* _About this exercise_
Scan the listing below for the string "Word" and copy each line where it turns up.

[Data Boundary: Start]

/-! ## One instruction on a small state

The start state of 95_test_vectors.md: A = X = Y = 00, SP = FD, P = 20, PC = 8000 with the instruction's bytes there (in
bring-up RAM, so that bytes at the vectors can be placed too). `cycles` is what the instruction puts in the countdown. -/

structure Regs where
  a : Byte
  x : Byte
  y : Byte
  sp : Byte
  p : Byte
  pc : Word
  cycles : Nat
  deriving DecidableEq, Repr

/-- An instruction's bytes at `pc`, about to be fetched. -/
def benchAt (pc : Word) (code : List Byte) : State := placeBytes pc code ((State.reset.setPc pc).setCountdown 0)

def bench (code : List Byte) : State := benchAt 0x8000 code

/-- The state after one instruction has been fetched and executed. -/
def ran (s : State) : State :=
  match executeInstruction s with
  | .next t => t
  | .fault _ | .refused _ => s

def regs (s : State) : Regs := ⟨s.cpu.a, s.cpu.x, s.cpu.y, s.cpu.sp, s.cpu.p, s.cpu.pc, s.cpu.countdown⟩

/-! ### Loads, stores and transfers (vectors 2.1, 2.2 and S3) -/

theorem test_lda_zero :
    regs (ran (((bench [0xA9, 0x00]).setA 0x55).setP 0xA0)) = ⟨0x00, 0x00, 0x00, 0xFD, 0x22, 0x8002, 2⟩ := by decide

theorem test_lda_izx :
    regs (ran (placeByte 0x0234 0x5A (placeByte 0x0000 0x02 (placeByte 0x00FF 0x34 (bench [0xA1, 0xFF]))))) = ⟨0x5A, 0x00, 0x00, 0xFD, 0x20, 0x8002, 6⟩ := by decide

theorem test_ldx_zpy :
    regs (ran ((placeByte 0x0001 0x7F (bench [0xB6, 0xFF])).setY 0x02)) = ⟨0x00, 0x7F, 0x02, 0xFD, 0x20, 0x8002, 4⟩ := by decide

theorem test_ldy_zero :
    regs (ran ((bench [0xA0, 0x00]).setP 0x21)) = ⟨0x00, 0x00, 0x00, 0xFD, 0x23, 0x8002, 2⟩ := by decide

/-- By hand from R178, as the vector BD FF 12. -/
theorem test_ldy_abx :
    regs (ran ((placeByte 0x1300 0x42 (bench [0xBC, 0xFF, 0x12])).setX 0x01)) = ⟨0x00, 0x01, 0x42, 0xFD, 0x20, 0x8003, 4⟩ := by decide

theorem test_sta_mirror :
    let t := ran ((bench [0x8D, 0x00, 0x08]).setA 0x77)
    regs t = ⟨0x77, 0x00, 0x00, 0xFD, 0x20, 0x8003, 4⟩ ∧ busRead 0x0000 t = 0x77 ∧ busRead 0x0800 t = 0x77 := by decide

theorem test_sta_zp :
    let t := ran (((bench [0x85, 0x10]).setA 0xAB).setP 0x22)
    regs t = ⟨0xAB, 0x00, 0x00, 0xFD, 0x22, 0x8002, 3⟩ ∧ busRead 0x0010 t = 0xAB := by decide

/-- By hand from R175 and R204. -/
theorem test_stx_zpy :
    let t := ran (((bench [0x96, 0xFF]).setX 0xC3).setY 0x02)
    regs t = ⟨0x00, 0xC3, 0x02, 0xFD, 0x20, 0x8002, 4⟩ ∧ busRead 0x0001 t = 0xC3 ∧ busRead 0x0101 t = 0x00 := by decide

/-- By hand from R205. -/
theorem test_sty_abs :
    let t := ran (((bench [0x8C, 0x34, 0x02]).setY 0x80).setP 0x22)
    regs t = ⟨0x00, 0x00, 0x80, 0xFD, 0x22, 0x8003, 4⟩ ∧ busRead 0x0234 t = 0x80 := by decide

/-- By hand from R206. -/
theorem test_tax :
    regs (ran ((bench [0xAA]).setA 0x80)) = ⟨0x80, 0x80, 0x00, 0xFD, 0xA0, 0x8001, 2⟩ := by decide

theorem test_tay :
    regs (ran (((bench [0xA8]).setA 0x00).setY 0x05)) = ⟨0x00, 0x00, 0x00, 0xFD, 0x22, 0x8001, 2⟩ := by decide

/-- By hand from R208. -/
theorem test_txa :
    regs (ran ((bench [0x8A]).setA 0x05)) = ⟨0x00, 0x00, 0x00, 0xFD, 0x22, 0x8001, 2⟩ := by decide

/-- By hand from R209. -/
theorem test_tya :
    regs (ran ((bench [0x98]).setY 0x80)) = ⟨0x80, 0x00, 0x80, 0xFD, 0xA0, 0x8001, 2⟩ := by decide

theorem test_tsx :
    regs (ran ((bench [0xBA]).setSp 0x80)) = ⟨0x00, 0x80, 0x00, 0x80, 0xA0, 0x8001, 2⟩ := by decide

theorem test_txs :
    regs (ran ((bench [0x9A]).setX 0x00)) = ⟨0x00, 0x00, 0x00, 0x00, 0x20, 0x8001, 2⟩ := by decide

/-! ### Arithmetic and logic (vectors 2.3) -/

theorem test_adc_all_flags :
    regs (ran ((bench [0x69, 0x80]).setA 0x80)) = ⟨0x00, 0x00, 0x00, 0xFD, 0x63, 0x8002, 2⟩ := by decide

theorem test_adc_decimal_is_binary :
    regs (ran (((bench [0x69, 0x01]).setA 0x09).setP 0x28)) = ⟨0x0A, 0x00, 0x00, 0xFD, 0x28, 0x8002, 2⟩ := by decide

theorem test_sbc_overflow :
    regs (ran (((bench [0xE9, 0x01]).setA 0x80).setP 0x21)) = ⟨0x7F, 0x00, 0x00, 0xFD, 0x61, 0x8002, 2⟩ := by decide

theorem test_sbc_borrow_in :
    regs (ran ((bench [0xE9, 0x03]).setA 0x05)) = ⟨0x01, 0x00, 0x00, 0xFD, 0x21, 0x8002, 2⟩ := by decide

theorem test_and :
    regs (ran ((bench [0x29, 0x0F]).setA 0xF0)) = ⟨0x00, 0x00, 0x00, 0xFD, 0x22, 0x8002, 2⟩ := by decide

/-- By hand from R178, as the vector BD FF FF. -/
theorem test_and_abx_wraps :
    regs (ran (((placeByte 0x0001 0x99 (bench [0x3D, 0xFF, 0xFF])).setA 0xFF).setX 0x02)) = ⟨0x99, 0x02, 0x00, 0xFD, 0xA0, 0x8003, 4⟩ := by decide

theorem test_ora :
    regs (ran ((bench [0x09, 0x80]).setA 0x01)) = ⟨0x81, 0x00, 0x00, 0xFD, 0xA0, 0x8002, 2⟩ := by decide

/-- By hand from R179. -/
theorem test_ora_aby :
    regs (ran ((placeByte 0x1300 0x42 (bench [0x19, 0xFF, 0x12])).setY 0x01)) = ⟨0x42, 0x00, 0x01, 0xFD, 0x20, 0x8003, 4⟩ := by decide

theorem test_eor :
    regs (ran ((bench [0x49, 0xFF]).setA 0xFF)) = ⟨0x00, 0x00, 0x00, 0xFD, 0x22, 0x8002, 2⟩ := by decide

/-- By hand from R182, as the vector B1 FF. -/
theorem test_eor_izy :
    regs (ran ((placeByte 0x0301 0x5A (placeByte 0x0000 0x03 (placeByte 0x00FF 0x00 (bench [0x51, 0xFF])))).setY 0x01)) = ⟨0x5A, 0x00, 0x01, 0xFD, 0x20, 0x8002, 5⟩ := by decide

theorem test_bit_sets :
    regs (ran ((placeByte 0x0010 0xC0 (bench [0x24, 0x10])).setA 0x01)) = ⟨0x01, 0x00, 0x00, 0xFD, 0xE2, 0x8002, 3⟩ := by decide

theorem test_bit_clears :
    regs (ran (((placeByte 0x0010 0x01 (bench [0x24, 0x10])).setA 0x41).setP 0xE2)) = ⟨0x41, 0x00, 0x00, 0xFD, 0x20, 0x8002, 3⟩ := by decide

theorem test_cmp_less :
    regs (ran ((bench [0xC9, 0x41]).setA 0x40)) = ⟨0x40, 0x00, 0x00, 0xFD, 0xA0, 0x8002, 2⟩ := by decide

theorem test_cmp_equal :
    regs (ran ((bench [0xC9, 0x40]).setA 0x40)) = ⟨0x40, 0x00, 0x00, 0xFD, 0x23, 0x8002, 2⟩ := by decide

theorem test_cpx :
    regs (ran ((bench [0xE0, 0x10]).setX 0x90)) = ⟨0x00, 0x90, 0x00, 0xFD, 0xA1, 0x8002, 2⟩ := by decide

theorem test_cpy :
    regs (ran (bench [0xC0, 0xFF])) = ⟨0x00, 0x00, 0x00, 0xFD, 0x20, 0x8002, 2⟩ := by decide

/-! ### Increments, shifts and rotates (vectors 2.4) -/

theorem test_inc :
    let t := ran (placeByte 0x0010 0xFF (bench [0xE6, 0x10]))
    regs t = ⟨0x00, 0x00, 0x00, 0xFD, 0x22, 0x8002, 5⟩ ∧ busRead 0x0010 t = 0x00 := by decide

theorem test_dec :
    let t := ran (bench [0xC6, 0x10])
    regs t = ⟨0x00, 0x00, 0x00, 0xFD, 0xA0, 0x8002, 5⟩ ∧ busRead 0x0010 t = 0xFF := by decide

theorem test_inx :
    regs (ran ((bench [0xE8]).setX 0xFF)) = ⟨0x00, 0x00, 0x00, 0xFD, 0x22, 0x8001, 2⟩ := by decide

/-- By hand from R242. -/
theorem test_iny :
    regs (ran ((bench [0xC8]).setY 0x7F)) = ⟨0x00, 0x00, 0x80, 0xFD, 0xA0, 0x8001, 2⟩ := by decide

/-- By hand from R243. -/
theorem test_dex :
    regs (ran ((bench [0xCA]).setX 0x01)) = ⟨0x00, 0x00, 0x00, 0xFD, 0x22, 0x8001, 2⟩ := by decide

theorem test_dey :
    regs (ran (bench [0x88])) = ⟨0x00, 0x00, 0xFF, 0xFD, 0xA0, 0x8001, 2⟩ := by decide

theorem test_asl_a :
    regs (ran ((bench [0x0A]).setA 0x80)) = ⟨0x00, 0x00, 0x00, 0xFD, 0x23, 0x8001, 2⟩ := by decide

theorem test_asl_zp :
    let t := ran (placeByte 0x0010 0x41 (bench [0x06, 0x10]))
    regs t = ⟨0x00, 0x00, 0x00, 0xFD, 0xA0, 0x8002, 5⟩ ∧ busRead 0x0010 t = 0x82 := by decide

theorem test_lsr_a :
    regs (ran ((bench [0x4A]).setA 0x01)) = ⟨0x00, 0x00, 0x00, 0xFD, 0x23, 0x8001, 2⟩ := by decide

theorem test_rol_a :
    regs (ran (((bench [0x2A]).setA 0x80).setP 0x21)) = ⟨0x01, 0x00, 0x00, 0xFD, 0x21, 0x8001, 2⟩ := by decide

theorem test_ror_a :
    regs (ran (((bench [0x6A]).setA 0x01).setP 0x21)) = ⟨0x80, 0x00, 0x00, 0xFD, 0xA1, 0x8001, 2⟩ := by decide

theorem test_ror_zpx :
    let t := ran ((placeByte 0x0011 0x02 (bench [0x76, 0x10])).setX 0x01)
    regs t = ⟨0x00, 0x01, 0x00, 0xFD, 0x20, 0x8002, 6⟩ ∧ busRead 0x0011 t = 0x01 := by decide

/-! ### Stack (vectors 2.5) -/

theorem test_pha_wraps :
    let t := ran (((bench [0x48]).setA 0xAA).setSp 0x00)
    regs t = ⟨0xAA, 0x00, 0x00, 0xFF, 0x20, 0x8001, 3⟩ ∧ busRead 0x0100 t = 0xAA := by decide

theorem test_php :
    let t := ran (bench [0x08])
    regs t = ⟨0x00, 0x00, 0x00, 0xFC, 0x20, 0x8001, 3⟩ ∧ busRead 0x01FD t = 0x30 := by decide

theorem test_pla_wraps :
    regs (ran ((placeByte 0x0100 0x80 (bench [0x68])).setSp 0xFF)) = ⟨0x80, 0x00, 0x00, 0x00, 0xA0, 0x8001, 4⟩ := by decide

theorem test_plp :
    regs (ran (placeByte 0x01FE 0xFF (bench [0x28]))) = ⟨0x00, 0x00, 0x00, 0xFE, 0xEF, 0x8001, 4⟩ := by decide

/-! ### Control transfer (vectors 2.6) -/

theorem test_bne_taken :
    regs (ran (bench [0xD0, 0x05])) = ⟨0x00, 0x00, 0x00, 0xFD, 0x20, 0x8007, 3⟩ := by decide

theorem test_bne_not_taken :
    regs (ran ((bench [0xD0, 0x05]).setP 0x22)) = ⟨0x00, 0x00, 0x00, 0xFD, 0x22, 0x8002, 2⟩ := by decide

theorem test_beq_back_over_page :
    regs (ran ((bench [0xF0, 0xFC]).setP 0x22)) = ⟨0x00, 0x00, 0x00, 0xFD, 0x22, 0x7FFE, 4⟩ := by decide

theorem test_bcc_over_page :
    regs (ran (benchAt 0x80F0 [0x90, 0x7F])) = ⟨0x00, 0x00, 0x00, 0xFD, 0x20, 0x8171, 4⟩ := by decide

/-- By hand from R320 and R322. -/
theorem test_bcs :
    regs (ran ((bench [0xB0, 0x10]).setP 0x21)) = ⟨0x00, 0x00, 0x00, 0xFD, 0x21, 0x8012, 3⟩ := by decide

theorem test_bmi :
    regs (ran ((bench [0x30, 0x80]).setP 0xA0)) = ⟨0x00, 0x00, 0x00, 0xFD, 0xA0, 0x7F82, 4⟩ := by decide

theorem test_bvs :
    regs (ran ((benchAt 0x80FC [0x70, 0x02]).setP 0x60)) = ⟨0x00, 0x00, 0x00, 0xFD, 0x60, 0x8100, 4⟩ := by decide

/-- By hand from R320 and R327. -/
theorem test_bvc_not_taken :
    regs (ran ((bench [0x50, 0x02]).setP 0x60)) = ⟨0x00, 0x00, 0x00, 0xFD, 0x60, 0x8002, 2⟩ := by decide

theorem test_bpl_zero :
    regs (ran (bench [0x10, 0x00])) = ⟨0x00, 0x00, 0x00, 0xFD, 0x20, 0x8002, 3⟩ := by decide

theorem test_jmp :
    regs (ran (bench [0x4C, 0x34, 0x12])) = ⟨0x00, 0x00, 0x00, 0xFD, 0x20, 0x1234, 3⟩ := by decide

theorem test_jmp_indirect_page :
    regs (ran (placeByte 0x1100 0x56 (placeByte 0x1000 0x12 (placeByte 0x10FF 0x34 (bench [0x6C, 0xFF, 0x10]))))) = ⟨0x00, 0x00, 0x00, 0xFD, 0x20, 0x1234, 5⟩ := by decide

theorem test_jsr :
    let t := ran (bench [0x20, 0x00, 0x90])
    regs t = ⟨0x00, 0x00, 0x00, 0xFB, 0x20, 0x9000, 6⟩ ∧ busRead 0x01FD t = 0x80 ∧ busRead 0x01FC t = 0x02 := by decide

theorem test_jsr_at_top :
    let t := ran (benchAt 0xFFFD [0x20, 0x00, 0x80])
    regs t = ⟨0x00, 0x00, 0x00, 0xFB, 0x20, 0x8000, 6⟩ ∧ busRead 0x01FD t = 0xFF ∧ busRead 0x01FC t = 0xFF := by decide

theorem test_rts :
    regs (ran ((placeByte 0x01FD 0x80 (placeByte 0x01FC 0x02 (bench [0x60]))).setSp 0xFB)) = ⟨0x00, 0x00, 0x00, 0xFD, 0x20, 0x8003, 6⟩ := by decide

theorem test_rti :
    regs (ran ((placeByte 0x01FD 0x12 (placeByte 0x01FC 0x34 (placeByte 0x01FB 0xC3 (bench [0x40])))).setSp 0xFA)) = ⟨0x00, 0x00, 0x00, 0xFD, 0xE3, 0x1234, 6⟩ := by decide

theorem test_brk :
    let t := ran ((placeByte 0xFFFF 0x90 (placeByte 0xFFFE 0x00 (bench [0x00]))).setP 0xA1)
    regs t = ⟨0x00, 0x00, 0x00, 0xFA, 0xA5, 0x9000, 7⟩ ∧ busRead 0x01FD t = 0x80 ∧ busRead 0x01FC t = 0x02 ∧ busRead 0x01FB t = 0xB1 := by decide

/-! ### Flags, NOP and unassigned opcodes (vectors 2.7) -/

theorem test_clc :
    regs (ran ((bench [0x18]).setP 0x21)) = ⟨0x00, 0x00, 0x00, 0xFD, 0x20, 0x8001, 2⟩ := by decide

theorem test_sec :
    regs (ran ((bench [0x38]).setP 0x20)) = ⟨0x00, 0x00, 0x00, 0xFD, 0x21, 0x8001, 2⟩ := by decide

theorem test_cli :
    regs (ran ((bench [0x58]).setP 0x24)) = ⟨0x00, 0x00, 0x00, 0xFD, 0x20, 0x8001, 2⟩ := by decide

theorem test_sei :
    regs (ran ((bench [0x78]).setP 0x20)) = ⟨0x00, 0x00, 0x00, 0xFD, 0x24, 0x8001, 2⟩ := by decide

theorem test_cld :
    regs (ran ((bench [0xD8]).setP 0x28)) = ⟨0x00, 0x00, 0x00, 0xFD, 0x20, 0x8001, 2⟩ := by decide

[Data Boundary: End]

* _Your solution_
  pc : Word
def benchAt (pc : Word) (code : List Byte) : State := placeBytes pc code ((State.reset.setPc pc).setCountdown 0)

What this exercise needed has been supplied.